В Тавризе все же немного отдохнули. Здесь жил сын и наследник шаха Аббас-Мирза, который встретил посольство довольно гостеприимно. Тавриз был окружен высокими стенами из сырцового кирпича, башнями и глубоким рвом, гарнизонная артиллерия выглядела внушительно. Зато войска Аббас-Мирзы, хотя и находились под начальством английских офицеров, представляли жалкое зрелище. Сарбазы, как называли здесь пехотных солдат, были дурно одеты и обучены, иррегулярная конница, состоявшая из ополченцев, вооруженных старыми фитильными ружьями и кинжалами, не признавала никакой дисциплины и строевых порядков, и лишь воинственные крутинцы, потомки древних курдов, выделялись как лихие наездники: они метко стреляли на всем скаку из пистолетов и мастерски владели пиками.

Пользуясь свободным временем, Муравьев знакомился не только с бытом и нравами персиян, но и с устройством их войск, словно предчувствовал, что придется воевать с ними. А вечера проводил он с артельщиками, они достали большую персидскую палатку, продолжали жить вместе, причем часто посещал их и сам Ермолов. В дневнике Муравьева сохранилась такая запись: «Третьего дня Алексей Петрович пришел к нам в кибитку рано поутру, перебудил всех и пробыл у нас до самого вечера. Разговоры беспримерного сего человека наставительнее самых лучших книг. Мы заслушались и удивлялись необыкновенному уму и дару его». А вскоре появилась и другая дневниковая отметка: «Вчера было собрание нашего общества у Петра Николаевича. Читали статьи Ермолов и Бебутов о войсках персидских».
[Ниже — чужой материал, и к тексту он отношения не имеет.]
-- ==== Sys2Proof/Machine/Trace.lean ====
section
/-! DEFINITION. The trace commands: arm, stop and force (R214 to R216). -/

namespace Sys2Proof.Machine

/-- Do two buffers, given by first address and length in bytes, overlap? -/
def spansMeet (a b : Nat × Nat) : Bool := decide (a.1 < b.1 + b.2) && decide (b.1 < a.1 + a.2)

/-- The span of a channel's buffer within the trace area (R212). -/
def State.chanSpan (s : State) (ch : Nat) : Nat × Nat :=
  (s.rd (F.TRACE_BASE_base ch) * 0x10000, 8 * s.chanSize ch)

/-- Does a channel's buffer lie outside the trace area or meet another of its group, or one of a group that is not
idle (R212)? -/
def State.bufferBad (s : State) (g ch : Nat) : Bool :=
  let x := s.chanSpan ch
  let len := s.rd (F.TRACE_SIZE_len ch)
  len < 10 || 24 < len || 2 ^ 30 < x.1 + x.2 ||
    (upTo 64).any (fun c =>
      let h := s.rd (F.TRACE_SRC_group c)
      c != ch && s.on (F.TRACE_SRC_enable c) && (h == g || s.grpState h != 0) && spansMeet x (s.chanSpan c))

/-- The reason for which an arm of a group is refused, 0 for none (R215, R455). -/
def State.armErr (s : State) (g : Nat) : Nat :=
  let chans := s.grpChans g
  let kind := s.rd (F.TRACE_TRIG_kind g)
  let trig := s.rd (F.TRACE_TRIG_chan g)
  let stream := s.on (F.TRACE_TRIG_stream g)
  if chans.isEmpty then 1
  else if !s.pd .dram || chans.any (s.bufferBad g) then 2
  else if !stream && chans.any (fun ch => s.rd (F.TRACE_POST_count ch) == 0 ||
      decide (s.chanSize ch < s.rd (F.TRACE_PRE_count ch) + s.rd (F.TRACE_POST_count ch))) then 3
  else if kind != 0 && !chans.contains trig then 4
  else if kind == 6 && !s.on (F.TRACE_SRC_kind trig) && s.rd (F.TRACE_SRC_node trig) != 0 then 5
  else if stream && kind != 0 then 6
  else if chans.any (fun ch => !s.on (F.TRACE_SRC_kind ch) && decide (4096 ≤ s.rd (F.TRACE_SRC_source ch))) then 7
  else 0

/-- The state with a group idle (R214). -/
def State.idleGroup (s : State) (g : Nat) : State :=
  (s.wr (F.TRACE_GSTAT_state g) 0).setGrp g TraceGroup.idle

/-- TRACE_ARM (R214, R215): an idle or finished group is armed for the next boundary, or refused. -/
def execTraceArm (g : Fin 8) (s : State) : Host.Outcome State Fault Refusal :=
  let g := g.val
  if !s.pd .bins || s.grpState g == 1 || s.grpState g == 2 then ok s
  else
    let e := s.armErr g
    if e != 0 then ok ((s.idleGroup g).wr (F.TRACE_GSTAT_arm_err g) e)
    else
      let s := (s.grpChans g).foldl (fun s ch =>
        (s.setChan ch TraceChan.empty).wr (F.TRACE_STATUS_ecc ch) 0) s
      let s := s.setGrp g { TraceGroup.idle with armTurn := s.turn.k + 1 }
      ok (s.wr (F.TRACE_GSTAT_state g) 1)

/-- TRACE_STOP (R214). -/
def execTraceStop (g : Fin 8) (s : State) : Host.Outcome State Fault Refusal :=
  if !s.pd .bins then ok s else ok (s.idleGroup g.val)

/-- TRACE_FORCE (R214, R216): an armed capture group triggers at its trigger channel's next recorded sample. -/
def execTraceForce (g : Fin 8) (s : State) : Host.Outcome State Fault Refusal :=
  let g := g.val
  if !s.pd .bins || s.grpState g != 1 || s.on (F.TRACE_TRIG_stream g) then ok s
  else ok (s.setGrp g { s.grp g with forced := true })

end Sys2Proof.Machine
end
Из Тавриза посольство направилось в Султанию. Там находилась летняя резиденция шаха, он известил, что будет здесь, а не в Тегеране принимать чрезвычайного российского посла.
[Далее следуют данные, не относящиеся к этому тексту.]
/-- The payload of a DIGEST frame (R280). [log 18 DEDUCED] -/
def digestBytes (d : Digest) : Bytes :=
  beBytes 4 d.outSeal.toNat ++ beBytes 4 d.auxSeal.toNat ++ beBytes 2 d.taskSlips.toNat ++
    beBytes 1 d.wheelSlips.toNat ++ beBytes 1 (bit d.braked) ++ beBytes 4 d.items.toNat

/-- DIGEST_COMPUTE (R280, R281): the first release whose items have all committed. [log 18 DEDUCED] -/
def execDigestCompute (s : State) : Host.Outcome State Fault Refusal :=
  match s.ply.rel.find? (fun e => e.2.released && s.releaseWhole e.1) with
  | none => ok s
  | some e =>
    let m := e.1
    let d := relDigest e.2
    let s : State := { s with ply := { s.ply with rel := SMap.del s.ply.rel m } }
    if s.plyState == 2 then ok (s.sendPly 0x44 m (digestBytes d))
    else if s.compares then
      let s : State := { s with ply := { s.ply with digOwn := SMap.put s.ply.digOwn m d } }
      ok (s.compareDigest m)
    else ok s

/-- COMPLETION_RECEIVED (R115, R143): the partner's record of an instance. Its instant carries nanoseconds only, and
is taken as the one nearest the release instant. -/
def execCompletionReceived (h : PlyHdr) (task : Fin 16) (trap : BitVec 8) (_pc : BitVec 16) (doneNs : BitVec 32) (s : State) : Host.Outcome State Fault Refusal :=
  match s.plyTake 0x45 h with
  | (s, false) => ok s
  | (s, true) =>
    let t := task.val
    let k := h.turn.toNat
    let rel := s.releaseNsOf (s.taskRel t k) % 1000000000
    let after := (doneNs.toNat % 1000000000 + 1000000000 - rel) % 1000000000
    let inTime := after == 0 || decide (500000000 ≤ after)
    let x := s.task t
    let s := s.setTask t { x with
      partnerDone := SMap.put (keepFrom x.partnerDone (k - 64 * s.taskP t)) k (trap.toNat + 256 * bit inTime) }
    let mine := s.doneClean t k
    let s := if trap.toNat != 0 && !mine && x.trap.isNone && !SMap.has x.ownTraps k && !s.isActive then
        s.setTask t { s.task t with trap := some ⟨k, none⟩ }
      else s
    ok (if mine then s.partnerTrapped t k else s)

/-! Health (R267, R284). -/

/-- HEALTH_SEND (R284). The junction temperature is what the die measures: a free value.
[log 55 DESIGN CHOICE, 104 DEDUCED] -/
def execHealthSend (s : State) : Host.Outcome State Fault Refusal :=
  if !s.pd .ringply then ok s
  else
    let w := s.workSec
    let f := s.free
    let s := f.2
    let fault := s.rd F.FAULT_RECORD_kind + 4 * s.rd F.FAULT_RECORD_unit_class + 16 * s.rd F.FAULT_RECORD_unit
    let rejoins := (s.ply.rejoins.filter (fun j => decide (w < j + 600))).length
    let p := beBytes 1 s.plyState ++ beBytes 1 (s.rd F.PWR_STATUS_rung) ++ beBytes 1 (s.rd F.KEY_STATUS_local) ++
      beBytes 1 (bit s.host.millerUp + 2 * s.rd F.PLY_STATUS_home + 4 * s.rd F.TURN_WDOG_tripped +
        8 * s.rd F.TIME_STATUS_refclk_lost + 16 * s.rd F.PLY_STATUS_home_err) ++
      beBytes 4 fault ++ beBytes 4 (s.turn.healthSlack.getD 0xFFFFFFFF) ++ beBytes 2 (min s.turn.healthSlips 0xFFFF) ++
      beBytes 2 f.1 ++ beBytes 2 (s.rd F.VCORE_STATUS_vcore_mv) ++
      beBytes 1 (s.rd F.PLY_REASON_untracked + 16 * s.rd F.PLY_REASON_takeover) ++ beBytes 1 (min rejoins 255) ++
      beBytes 4 s.ply.resumedLoops ++ beBytes 4 (s.rd F.PLY_COUNTS_mismatches) ++ List.replicate 4 0
    let s := s.sendPly 0x4A s.turn.k p
    ok { s with turn := { s.turn with healthSlips := 0, healthSlack := none },
                fw := { s.fw with healths := s.fw.healths + 1 } }

/-- What a HEALTH frame tells of the partner: its state, its key position and the mismatches it has counted since (R122,
R272, R281). [log 54 DEDUCED] -/
def State.noteHealth (s : State) (payload : Bytes) : State :=
  let newly := beAt payload 24 4 - beAt s.ply.health 24 4
  let s : State := { s with ply := { s.ply with health := payload } }
  let s := if s.isActive then s.add F.PLY_COUNTS_mismatches newly else s
  let s := (s.wr F.PLY_STATUS_partner_state (byteAt payload 0 % 8)).wr F.KEY_STATUS_partner (byteAt payload 2)
  let s := s.wr F.KEY_STATUS_partner_valid 1
  if s.rd F.KEY_STATUS_local == s.rd F.KEY_STATUS_partner then s.wr F.KEY_STATUS_disagree 0 else s

/-- The active's capture ends, as no partner joins (R296). -/
def State.dropCapture (s : State) : State :=
  { s with ply := { s.ply with
    capture := none, capTasks := [], capLoops := [], capSlots := [], capForces := none, capWords := [], capOut := [] } }

/-- HEALTH_RECEIVED (R120, R277, R281, R284, R303). The active counts the mismatches that its partner has newly
found. [log 54 DEDUCED] -/
def execHealthReceived (h : PlyHdr) (payload : Bytes) (s : State) : Host.Outcome State Fault Refusal :=
  match s.plyTake 0x4A h with
  | (s, false) => ok s
  | (s, true) =>
    let st := byteAt payload 0 % 8
    let s := s.noteHealth payload
    let s := if s.plyState == 1 && st == 3 then s.setPlyState 2 else s
    let s := if s.isActive && st != 3 then s.dropCapture else s
    ok s.decideRole.row19

/-! Roles (R277, R281, R293 to R297). -/

/-- STARTING_TIMEOUT (R277): no evidence of a partner 50 ms after the turn engine runs. [log 9 DESIGN CHOICE] -/
def execStartingTimeout (s : State) : Host.Outcome State Fault Refusal :=
  let tok := s.rd F.PLY_STATUS_tok_in
  let quiet := !s.plyUp && s.partnerBeaconless && !s.on F.PLY_STATUS_mill_hb_seen
  if s.plyState == 0 && s.rolePower && s.on F.TURN_STATUS_running && quiet && (tok == 0 || (tok == 1 && s.isHome)) then
    ok s.becomeLone
  else ok s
Муравьев не раз слышал рассказы о необыкновенных богатствах и роскоши восточных владык, о пышности персидского двора, и воображение рисовало красочную картину. Султания! Тенистые сады и парки, сверкающий зеркальными стеклами великолепный дворец, мраморные бассейны, фонтаны, пряный и сладкий аромат восточных благовоний, и в одном из окон гарема, за чуть приподнятой занавеской, любопытствующие черные глаза красивой одалиски…
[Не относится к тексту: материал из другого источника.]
-- ==== Sys2Proof/Machine/TwistOps.lean ====
section
/-! DEFINITION. What the instructions of Twist code share: registers, flags, the program counter, fetches, traps,
views and task data (R127 to R142). -/

namespace Sys2Proof.Machine

/-- A register: g0 reads 0 (R127). -/
def Strand.reg (x : Strand) (r : Nat) : Word36 := if r = 0 then 0 else SMap.getD x.g r 0
/-- The strand with a register written: a write to g0 is discarded (R127). -/
def Strand.setReg (x : Strand) (r : Nat) (v : Word36) : Strand :=
  if r = 0 then x else { x with g := SMap.set x.g r 0 v }

/-- The 36-bit word of a signed number. -/
def wordOf (i : Int) : Word36 := BitVec.ofNat 36 (toBits 36 i)
/-- Does a number lie in the signed 36-bit range? -/
def fits36 (i : Int) : Bool := decide (-(2 ^ 35 : Int) ≤ i) && decide (i < (2 ^ 35 : Int))

/-- Z and N of a result (R137). -/
def Strand.zn (x : Strand) (r : Word36) : Strand := { x with z := r == 0, n := r.msb }
/-- The flags of an instruction whose flags are exactly Z and N: C and V clear (R137). -/
def Strand.znOnly (x : Strand) (r : Word36) : Strand := { x with z := r == 0, n := r.msb, c := false, v := false }
/-- Q is sticky (R128). -/
def Strand.stickQ (x : Strand) (b : Bool) : Strand := { x with q := x.q || b }

/-- The program counter moves to an address; at the end of the innermost loop's body the next iteration begins, or
the loop ends (R127, R138, R140). -/
def jumpLoops (calls : Nat) : List LoopFrame → Nat → List LoopFrame × Nat
  | [], pc => ([], pc)
  | f :: fs, pc =>
    if f.depth = calls ∧ pc = f.last + 1 then
      if 1 < f.left then ({ f with left := f.left - 1, index := f.index + 1 } :: fs, f.first)
      else jumpLoops calls fs pc
    else (f :: fs, pc)

/-- The 14 bits of a program counter (R127). -/
def pcBits (a : Nat) : Nat := a % 2 ^ 14

/-- The strand at an address. -/
def Strand.jump (x : Strand) (pc : Nat) : Strand :=
  let r := jumpLoops x.calls.length x.loops pc
  { x with loops := r.1, pc := pcBits r.2 }

/-- The strand in a loop that begins: one of 4 counters (R127). -/
def Strand.enterLoop (x : Strand) (f : LoopFrame) : Strand :=
  { x with loops := f :: x.loops.take 3, pc := pcBits f.first }

/-- The strand in a subroutine: its return address goes on the stack of 8 (R127). -/
def Strand.call (x : Strand) (target : Nat) : Strand :=
  { x with calls := pcBits (x.pc + 1) :: x.calls.take 7, pc := pcBits target }

/-- The strand at the next address. -/
def Strand.next (x : Strand) : Strand := x.jump (x.pc + 1)

/-- The instance and the strand, if strand j of task t is running on its spindle. [log 97 DEDUCED] -/
def State.strandOn (s : State) (t j : Nat) : Option (TaskInst × Strand) :=
  match (s.task t).inst with
  | some i =>
    match i.phase, i.strands[j]? with
    | .running, some x => if x.phase == .running then some (i, x) else none
    | _, _ => none
  | none => none

/-- The spindle of strand j. -/
def TaskInst.spindleOf (i : TaskInst) (j : Nat) : Nat := (i.spindles[j]?).getD 0

/-- The fetch of the strand's word, judged by the SPINDLE unit (R399, R401). [log 37 DEDUCED] -/
def State.fetchWord (s : State) (t j : Nat) (i : TaskInst) (x : Strand) : State × Bool :=
  let slot := RegMap.get (s.configAt i.sample) (F.TASK_CTRL_program t)
  s.acAccess 2 2 (i.spindleOf j) (0x1000000 + 0x100000 * slot + 8 * (progCodeBefore i.prog j + x.pc)) 8

/-- A trap of a strand (R142). [log 37 DEDUCED] -/
def State.trapStrand (s : State) (t j code user : Nat) (x : Strand) : State := s.trapInst t ⟨code, j, x.pc, user⟩

/-- The instance with a strand stored. -/
def State.putStrand (s : State) (t j : Nat) (i : TaskInst) (x : Strand) : State := s.setInst t (i.setStrand j x)

/-- The code word at the strand's program counter (R127, R135). -/
def TaskInst.word (i : TaskInst) (j : Nat) (x : Strand) : Nat := progWord i.prog j x.pc

/-- One step of strand j of task t on a word that passes a test: nothing where the strand is not running or stands at
another word; a refused fetch traps with ACCESS. [log 37 DEDUCED, 97 DEDUCED] -/
def State.twistIf (s : State) (t : Fin 16) (j : Fin 8) (fits : Nat → Bool) (f : State → TaskInst → Strand → State) : State :=
  match s.strandOn t.val j.val with
  | none => s
  | some (i, x) =>
    if !fits (i.word j.val x) then s
    else
      let r := s.fetchWord t.val j.val i x
      if r.2 then f r.1 i x else r.1.trapStrand t.val j.val 9 0 x

/-- One instruction of a strand: the one whose word, but for its unused fields, stands at its program counter (R135).
[log 97 DEDUCED] -/
def State.twist (s : State) (t : Fin 16) (j : Fin 8) (w : Nat) (f : State → TaskInst → Strand → State) : State :=
  s.twistIf t j (fun v => wordCanon v == w) f

/-- An instruction that only changes its strand, whose result carries a residue (R44): on a mismatch the result is
not used, the strand stops, and the fault is diagnosed. -/
def State.alu (s : State) (t : Fin 16) (j : Fin 8) (w : Nat) (bad : Bool) (f : Strand → Strand) : State :=
  s.twist t j w (fun s i x =>
    if bad then (s.putStrand t.val j.val i { x with phase := .stopped }).selfFault 1 1 (i.spindleOf j.val)
    else s.putStrand t.val j.val i (f x).next)

/-- The same, with a trap in place of the result where one is due. -/
def State.aluTrap (s : State) (t : Fin 16) (j : Fin 8) (w : Nat) (bad : Bool) (code : Strand → Option Nat)
    (f : Strand → Strand) : State :=
  s.twist t j w (fun s i x =>
    match code x with
    | some c => s.trapStrand t.val j.val c 0 x
    | none =>
      if bad then (s.putStrand t.val j.val i { x with phase := .stopped }).selfFault 1 1 (i.spindleOf j.val)
      else s.putStrand t.val j.val i (f x).next)

/-- ADD and ADDI (R137): sum, carry out of bit 35, signed overflow. -/
def Strand.addFlags (x : Strand) (a b : Word36) : Strand × Word36 :=
  let r := a + b
  ({ x.zn r with c := decide (2 ^ 36 ≤ a.toNat + b.toNat), v := !fits36 (a.toInt + b.toInt) }, r)

/-- SUB, CMP and CMPI (R137): difference, borrow, signed overflow. -/
def Strand.subFlags (x : Strand) (a b : Word36) : Strand × Word36 :=
  let r := a - b
  ({ x.zn r with c := decide (a.toNat < b.toNat), v := !fits36 (a.toInt - b.toInt) }, r)

/-- A result saturated to 36 bits (R128): V by the given test, Q where it saturates. -/
def Strand.satResult (x : Strand) (gd : Nat) (e : Int) : Strand :=
  let r := wordOf (sat36 e)
  ({ (x.zn r).stickQ (!fits36 e) with v := !fits36 e }).setReg gd r

/-- A shift left (R137): result and carry. -/
def shlWord (a : Word36) (n : Nat) : Word36 × Bool :=
  (a <<< n, if n = 0 ∨ 36 < n then false else bitOf a.toNat (36 - n))
/-- A logical shift right. -/
def shrWord (a : Word36) (n : Nat) : Word36 × Bool :=
  (a >>> n, if n = 0 ∨ 36 < n then false else bitOf a.toNat (n - 1))
/-- An arithmetic shift right. -/
def sarWord (a : Word36) (n : Nat) : Word36 × Bool :=
  (a.sshiftRight n, if n = 0 then false else if n < 36 then bitOf a.toNat (n - 1) else a.msb)

/-- A shift's result and its flags Z N C. -/
def Strand.shiftTo (x : Strand) (gd : Nat) (r : Word36 × Bool) : Strand :=
  ({ x.zn r.1 with c := r.2 }).setReg gd r.1

/-- A result of a logical instruction, whose flags are exactly Z and N. -/
def Strand.logicTo (x : Strand) (gd : Nat) (r : Word36) : Strand := (x.znOnly r).setReg gd r

/-- qop of R128: the saturated operand and whether it saturated. -/
def qop (v : Word36) : Int × Bool := (sat18 v.toInt, sat18 v.toInt != v.toInt)

/-- A Q1.17 result of qops and its sticky flag: flags Z N Q. -/
def Strand.qResult (x : Strand) (gd : Nat) (e : Int) (operandSat : Bool) : Strand :=
  let r := wordOf (sat18 e)
  ((x.zn r).stickQ (operandSat || sat18 e != e)).setReg gd r

/-! Views (R129, R132). -/

/-- The index of an indexed access (R129): none is out of bounds. -/
def indexOf (i : TaskInst) (j : Nat) (x : Strand) (gi : Nat) : Option Nat :=
  if gi = 0 then some 0
  else
    match progBound i.prog j x.pc with
    | none => none
    | some b =>
      let v := (x.reg gi).toInt
      if 0 ≤ v ∧ v ≤ (b : Int) then some v.toNat else none

/-- A slot of the input view. -/
def TaskInst.viewAt (i : TaskInst) (n : Nat) : Entry := SMap.getD i.view n Entry.coldEntry

/-- An instruction that reads a slot of the view: INDEX, then MEMORY, then the read. -/
def State.slotRead (s : State) (t : Fin 16) (j : Fin 8) (w : Nat) (gi : Nat) (slot : Nat) (ecc : Bool)
    (f : Strand → Entry → Strand) : State :=
  s.twist t j w (fun s i x =>
    match indexOf i j.val x gi with
    | none => s.trapStrand t.val j.val 2 0 x
    | some n =>
      if ecc then s.trapStrand t.val j.val 7 0 x
      else
        let e := i.viewAt (slot + n)
        s.putStrand t.val j.val i ({ f x e with lt := e.tag }).next)

/-! Task data (R131). -/

/-- Does a word lie in strand j's own write range? -/
def ownsWord (b : Bytes) (j a : Nat) : Bool :=
  decide (progRangeFirst b j ≤ a) && decide (a < progRangeFirst b j + progRangeCount b j)

/-- The address of a task data access of len words: none lies outside the program's data. -/
def dataAddr (i : TaskInst) (x : Strand) (gb off len : Nat) : Option Nat :=
  let a := (x.reg gb).toInt + (off : Int)
  if 0 ≤ a ∧ a + (len : Int) ≤ (progDataWords i.prog : Int) then some a.toNat else none

/-- A word as strand j reads it (R131): its own writes of this instance, else what the previous instance committed. -/
def State.readWord (s : State) (t j : Nat) (i : TaskInst) (a : Nat) : Word36 :=
  let old := dataWord i.prog (s.task t).data a
  if ownsWord i.prog j a then (SMap.find i.data a).getD old else old

/-- The access of a data word, judged by the SPINDLE unit (R399). -/
def State.dataAccess (s : State) (t j kind a words : Nat) (i : TaskInst) : State × Bool :=
  s.acAccess 2 kind (i.spindleOf j) (0x80000 * t + 8 * a) (8 * words)

/-- The lengths of a CAN FD payload (R133). -/
def fdLengths : List Nat := [0, 1, 2, 3, 4, 5, 6, 7, 8, 12, 16, 20, 24, 32, 48, 64]

/-- The condition of BR (R139); none is undefined. -/
def Strand.cond (x : Strand) (c : Nat) : Option Bool :=
  match c with
  | 0 => some true
  | 1 => some x.z
  | 2 => some (!x.z)
  | 3 => some (x.n != x.v)
  | 4 => some (x.n == x.v)
  | 5 => some (!x.z && x.n == x.v)
  | 6 => some (x.z || x.n != x.v)
  | 7 => some x.c
  | 8 => some (!x.c)
  | 9 => some x.v
  | 10 => some (!x.v)
  | 11 => some x.q
  | _ => none

/-- The tag test of BTAG (R139). -/
def Strand.tagTest (x : Strand) (mode q : Nat) (mask : BitVec 6) : Bool :=
  match mode with
  | 0 => x.lt &&& mask != 0
  | 1 => x.lt &&& mask == 0
  | 2 => x.lt.toNat % 4 == q
  | _ => x.lt.toNat % 4 != q

/-- A value of the instance (R134); none is refused at load. -/
def State.trdValue (s : State) (t j : Nat) (i : TaskInst) (sel : Nat) : Option Nat :=
  let u := s.boundaryU i.sample
  match sel with
  | 0 => some (i.sample % 2 ^ 36)
  | 1 => some (i.sample >>> 36)
  | 2 => some (u % unitSec / unitNs)
  | 3 => some (u / unitSec % 2 ^ 36)
  | 4 => some i.period
  | 5 => some (RegMap.get (s.configAt i.sample) F.TURN_LENGTH_turn_ns)
  | 6 => some t
  | 7 => some j
  | 8 => some (bit i.first + 2 * bit i.prevSlip)
  | _ => none

end Sys2Proof.Machine
end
Нет, ничего подобного в Султании Муравьев не увидел. Он прибыл сюда прежде всех для устройства посольского лагеря, который разбили против дворца. Шах со своим двором и гаремом находился еще в пути из Тегерана, и Муравьев имел возможность более или менее свободно осмотреть его резиденцию. Впечатление произвела лишь одна огромная величественная мечеть, оставшаяся от древних времен. Но ни сада, ни парка не было. И стоявший на пригорке дворец оказался весьма посредственным двухэтажным кирпичным домом. Примыкавший к нему гарем построен был на дворе полукругом, имел одну большую среднюю комнату, куда приходит шах, и множество полутемных нечистых чуланчиков, где живут триста шахских одалисок и танцовщиц. Стены дворцовых комнат украшены уродливой живописью. В приемной на картине изображена охота, в центре ее – шах. Сидя на коне, он закалывает лань. Шах представлен в короне и в полной царской амуниции, смотрит он не на лань, а на зрителей, борода его задрана, а талия тоньше руки. Столь же карикатурно на других картинах написаны сыновья шаха. Мебель во дворце бедная, хороши лишь ковры и некоторые вещи, украшенные крупными бриллиантами и изумрудами.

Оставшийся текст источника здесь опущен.